[Collected data]

§ §

-- ==== Sys2Proof/Certificates/Slice0/Obligations.lean ====
section
/-! DEFINITION. The statements for the provers. A command's whole effect is stated twice: as the step of `exec` at which it completes,
and as a run of `step` from its acceptance to its response. `{ s with … }` is the frame: every register not named is unchanged.
What many statements share is said here: a step is one event whose port values head the list `inputs` (log 1); `out` records the events
(log 5); a draw of BUS takes the response shape of the primitive it answers (log 3); and the frames carry the address byte and the read
acknowledges that R92 marks as general knowledge (log 12). A docstring names the further log entries its statement rests on. -/

open Sys2Proof Sys2Proof.Machine

/-! ### Command words -/

/-- Decode and encode agree on every well-formed command, every operand at every value (30_encoding.md R60, R61, R64). -/
def Obligations.EncodedCommandDecodesToItself : Prop :=
  ∀ i : Instr, i.wf = true → decode (encode i) = .ok i

/-- A word the decoder accepts is the encoding of the command it gives, and that command is well formed: no bit of an accepted word is
dropped. -/
def Obligations.DecodedWordIsTheEncodingOfItsCommand : Prop :=
  ∀ (w : Word) (i : Instr), decode w = .ok i → i.wf = true ∧ encode i = w

/-- R62: a word is decoded exactly when it selects a row of the opcode map under the row's mask, and at most one row matches it. -/
def Obligations.WordDecodesExactlyWhenItSelectsARow : Prop :=
  (∀ w : Word, (∃ i, decode w = .ok i) ↔ ∃ r ∈ opcodeRows, selectsRow w r = true) ∧
  (∀ (w : Word) (j k : Nat) (r q : OpcodeRow), opcodeRows[j]? = some r → opcodeRows[k]? = some q →
    w &&& r.mask = r.matchBits → w &&& q.mask = q.matchBits → j = k)

/-- Words written out from the encodings of R61 and the vectors of 95_test_vectors.md decode to the commands they stand for. -/
def Obligations.WrittenOutWordsDecode : Prop :=
  decode 0x9C900001#32 = .ok (.decodeTemp 0x9C90#16) ∧ decode 0x01C00210#32 = .ok (.write16 0x02#8 0x01C0#16) ∧
  decode 0x00FF0811#32 = .ok (.write8 0x08#8 0xFF#8) ∧ decode 0x00190020#32 = .ok (.init 0x19#7) ∧
  decode 0x00000223#32 = .ok (.setLimit 2#2) ∧ decode 0x00070024#32 = .ok (.alertEnable 3#2 1#1) ∧
  decode 0x0000002E#32 = .ok .getDeviceId ∧ decode 0x00000323#32 = .error .limitSelector ∧
  decode 0x00800020#32 = .error .reservedBits ∧ decode 0x0000002F#32 = .error (.unknownOpcode 0x2F#8)

/-! ### Codec -/

/-- DECODE_TEMP completes at its acceptance with the sign, the magnitude by the closed form of R80 and the flags in the places R66
gives them, and changes nothing but `RES`. -/
def Obligations.DecodeTempReturnsSignMagnitudeAndFlags : Prop :=
  ∀ (s : State) (raw : Half), s.phase = .idle →
    ∃ r : Word, exec (.decodeTemp raw) s = .next { s with res := r, out := .rsp r s.err s.errInfo :: s.out } ∧
      (r.extractLsb' 0 13).toNat =
        (if raw.getLsbD 12 then 4096 - (raw.extractLsb' 0 12).toNat else (raw.extractLsb' 0 12).toNat) ∧
      r.extractLsb' 13 1 = raw.extractLsb' 12 1 ∧ r.extractLsb' 14 2 = 0#2 ∧
      r.extractLsb' 16 3 = raw.extractLsb' 13 3 ∧ r.extractLsb' 19 13 = 0#13

/-- R83: the signed temperature is the 13-bit two's-complement reading of bits 12:0, in degrees, and M/16 is its absolute value. -/
def Obligations.DecodedTemperatureIsTheTwosComplementReading : Prop :=
  ∀ raw : Half,
    let t := decodeTemp raw
    let reading : ℚ := ((raw.extractLsb' 0 13).toInt : ℚ) / 16
    (if t.sign = 1#1 then -(t.mag.toNat : ℚ) else (t.mag.toNat : ℚ)) / 16 = reading ∧ (t.mag.toNat : ℚ) / 16 = |reading|

/-- R69: the decoded word is the sign `raw[12]` and a magnitude in 0..4095 without and 1..4096 with the sign, where 4096 alone needs
the thirteenth bit. -/
def Obligations.DecodedMagnitudeRange : Prop :=
  ∀ raw : Half,
    let t := decodeTemp raw
    t.sign = raw.extractLsb' 12 1 ∧ (t.sign = 0#1 → t.mag.toNat ≤ 4095) ∧
    (t.sign = 1#1 → 1 ≤ t.mag.toNat ∧ t.mag.toNat ≤ 4096) ∧ (t.mag.getLsbD 12 = true ↔ t.mag.toNat = 4096) ∧
    (t.mag.toNat = 4096 ↔ raw.extractLsb' 0 13 = 0x1000#13)

/-- DECODE_STATUS completes at its acceptance with bit 0 lower, bit 1 upper, bit 2 critical and every other bit 0. -/
def Obligations.DecodeStatusReturnsTheThreeFlags : Prop :=
  ∀ (s : State) (raw : Half), s.phase = .idle →
    ∃ r : Word, exec (.decodeStatus raw) s = .next { s with res := r, out := .rsp r s.err s.errInfo :: s.out } ∧
      r.getLsbD 0 = raw.getLsbD 13 ∧ r.getLsbD 1 = raw.getLsbD 14 ∧ r.getLsbD 2 = raw.getLsbD 15 ∧ r.extractLsb' 3 29 = 0#29

/-- ENCODE_LIMIT completes at its acceptance with `W = n' mod 2^16`, where `n` is sixteenths of `CUR_X` truncated toward zero (written
here as R82's `sign(q) * (abs(q) div 4096)`) and `n'` follows the rounding mode the state names (R82). -/
def Obligations.EncodeLimitReturnsTheLimitWord : Prop :=
  ∀ s : State, s.phase = .idle →
    let q := s.curX.toInt
    let n := q.sign * ((q.natAbs / 4096 : ℕ) : ℤ)
    let n' := if n % 4 = 0 then n else if s.cfg.limitRounding = .inc1 then n + 1 else n + (4 - n % 4)
    ∃ r : Word, exec .encodeLimit s = .next { s with res := r, out := .rsp r s.err s.errInfo :: s.out } ∧
      ((r.extractLsb' 0 16).toNat : ℤ) = n' % 65536 ∧ r.extractLsb' 16 16 = 0#16

/-- R68: the limit word is `n' mod 2^16`; its two's-complement value is `n'` when that lies in the 16-bit range; under INC1 its low two
bits can be nonzero, as for 27.1 °C; under CEIL_QUARTER they are always 0. -/
def Obligations.LimitWordFormat : Prop :=
  (∀ (m : LimitRounding) (x : Word), ((encodeLimit m x).toNat : ℤ) = roundLimit m (limitSixteenths x) % 65536) ∧
  (∀ (m : LimitRounding) (x : Word), -32768 ≤ roundLimit m (limitSixteenths x) → roundLimit m (limitSixteenths x) ≤ 32767 →
    (encodeLimit m x).toInt = roundLimit m (limitSixteenths x)) ∧
  encodeLimit .inc1 0x001B199A#32 = 0x01B2#16 ∧ (encodeLimit .inc1 0x001B199A#32).extractLsb' 0 2 ≠ 0#2 ∧
  (∀ x : Word, (encodeLimit .ceilQuarter x).extractLsb' 0 2 = 0#2)

/-- 40_codec.md R84 (a), (e): the rounding moves the truncated count up by at most 1 (INC1) or 3 (CEIL_QUARTER), and not at all exactly
on a quarter degree. -/
def Obligations.LimitRoundingStaysNearTheTruncatedCount : Prop :=
  ∀ n : ℤ,
    (roundLimit .inc1 n = n ∨ roundLimit .inc1 n = n + 1) ∧
    (n ≤ roundLimit .ceilQuarter n ∧ roundLimit .ceilQuarter n ≤ n + 3 ∧ roundLimit .ceilQuarter n % 4 = 0) ∧
    (roundLimit .inc1 n = n ↔ n % 4 = 0) ∧ (roundLimit .ceilQuarter n = n ↔ n % 4 = 0)

/-- 40_codec.md R84 (b): without wrap, the limit word does not decrease with the operand, in both modes. -/
def Obligations.EncodeLimitIsMonotoneWithoutWrap : Prop :=
  ∀ (m : LimitRounding) (x y : Word), x.toInt ≤ y.toInt →
    -32768 ≤ roundLimit m (limitSixteenths x) → roundLimit m (limitSixteenths y) ≤ 32767 →
    (encodeLimit m x).toInt ≤ (encodeLimit m y).toInt

/-- 40_codec.md R84 (c): a quarter-degree operand in range is encoded exactly, and encoding the decoded limit again gives the same word,
in both modes. -/
def Obligations.QuarterDegreeLimitsEncodeExactly : Prop :=
  ∀ (m : LimitRounding) (x : Word), x.toInt % 16384 = 0 → -32768 * 4096 ≤ x.toInt → x.toInt ≤ 32767 * 4096 →
    (encodeLimit m x).toInt * 4096 = x.toInt ∧
    encodeLimit m (BitVec.ofInt 32 ((encodeLimit m x).toInt * 4096)) = encodeLimit m x

/-- 40_codec.md R84 (d): CEIL_QUARTER is idempotent under encoding its decoded word again, for every operand; INC1 is not, as 27.1 °C
shows. -/
def Obligations.CeilQuarterIsIdempotentAndInc1IsNot : Prop :=
  (∀ x : Word, encodeLimit .ceilQuarter (BitVec.ofInt 32 ((encodeLimit .ceilQuarter x).toInt * 4096)) = encodeLimit .ceilQuarter x) ∧
  encodeLimit .inc1 (BitVec.ofInt 32 ((encodeLimit .inc1 0x001B199A#32).toInt * 4096)) = 0x01B3#16 ∧
  encodeLimit .inc1 0x001B199A#32 = 0x01B2#16

/-- R85: the codec commands are total: each completes for every operand, with no error, from every idle state. -/
def Obligations.CodecCommandsNeverFail : Prop :=
  ∀ (i : Instr) (s : State), isCodec i = true → s.phase = .idle →
    ∃ t, exec i (accept s) = .next t ∧ t.phase = .idle ∧ t.err = 0#3 ∧ t.errInfo = 0#8

/-! ### The command port -/

/-- An idle block accepts the command presented and runs it: the step is `exec` of the decoded command after the latches of R34 and
R30; then the environment moves on. -/
def Obligations.AcceptingStepRunsTheDecodedCommand : Prop :=
  ∀ (s : State) (i : Instr), s.phase = .idle → s.now.rst = false → s.now.cmdValid = true → decode s.now.cmdWord = .ok i →
    step s = advanced (exec i
      { s with curCw := s.now.cmdWord, curX := s.now.cmdX, err := 0#3, errInfo := 0#8, fi := 0#4, tn := 0#1 })

/-- A busy block goes on with the command whose word it latched: the step is `exec` of that command; then the environment moves on. -/
def Obligations.BusyStepRunsTheLatchedCommand : Prop :=
  ∀ (s : State) (i : Instr), s.phase ≠ .idle → s.now.rst = false → decode s.curCw = .ok i → step s = advanced (exec i s)

/-- An idle block that no command is presented to does nothing, whatever BUS and TIMER do: a late `settle_done` is ignored. -/
def Obligations.IdleBlockWaits : Prop :=
  ∀ s : State, s.phase = .idle → s.now.rst = false → s.now.cmdValid = false → step s = .next { s with inputs := s.inputs.tail }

§ §

Your goal
Now copy each line of the entries that mentions "toInt".

Answer area
    let reading : ℚ := ((raw.extractLsb' 0 13).toInt : ℚ) / 16
    let q := s.curX.toInt
    (encodeLimit m x).toInt = roundLimit m (limitSixteenths x)) ∧
  ∀ (m : LimitRounding) (x y : Word), x.toInt ≤ y.toInt →
    (encodeLimit m x).toInt ≤ (encodeLimit m y).toInt
  ∀ (m : LimitRounding) (x : Word), x.toInt % 16384 = 0 → -32768 * 4096 ≤ x.toInt → x.toInt ≤ 32767 * 4096 →
    (encodeLimit m x).toInt * 4096 = x.toInt ∧
    encodeLimit m (BitVec.ofInt 32 ((encodeLimit m x).toInt * 4096)) = encodeLimit m x
  (∀ x : Word, encodeLimit .ceilQuarter (BitVec.ofInt 32 ((encodeLimit .ceilQuarter x).toInt * 4096)) = encodeLimit .ceilQuarter x) ∧
  encodeLimit .inc1 (BitVec.ofInt 32 ((encodeLimit .inc1 0x001B199A#32).toInt * 4096)) = 0x01B3#16 ∧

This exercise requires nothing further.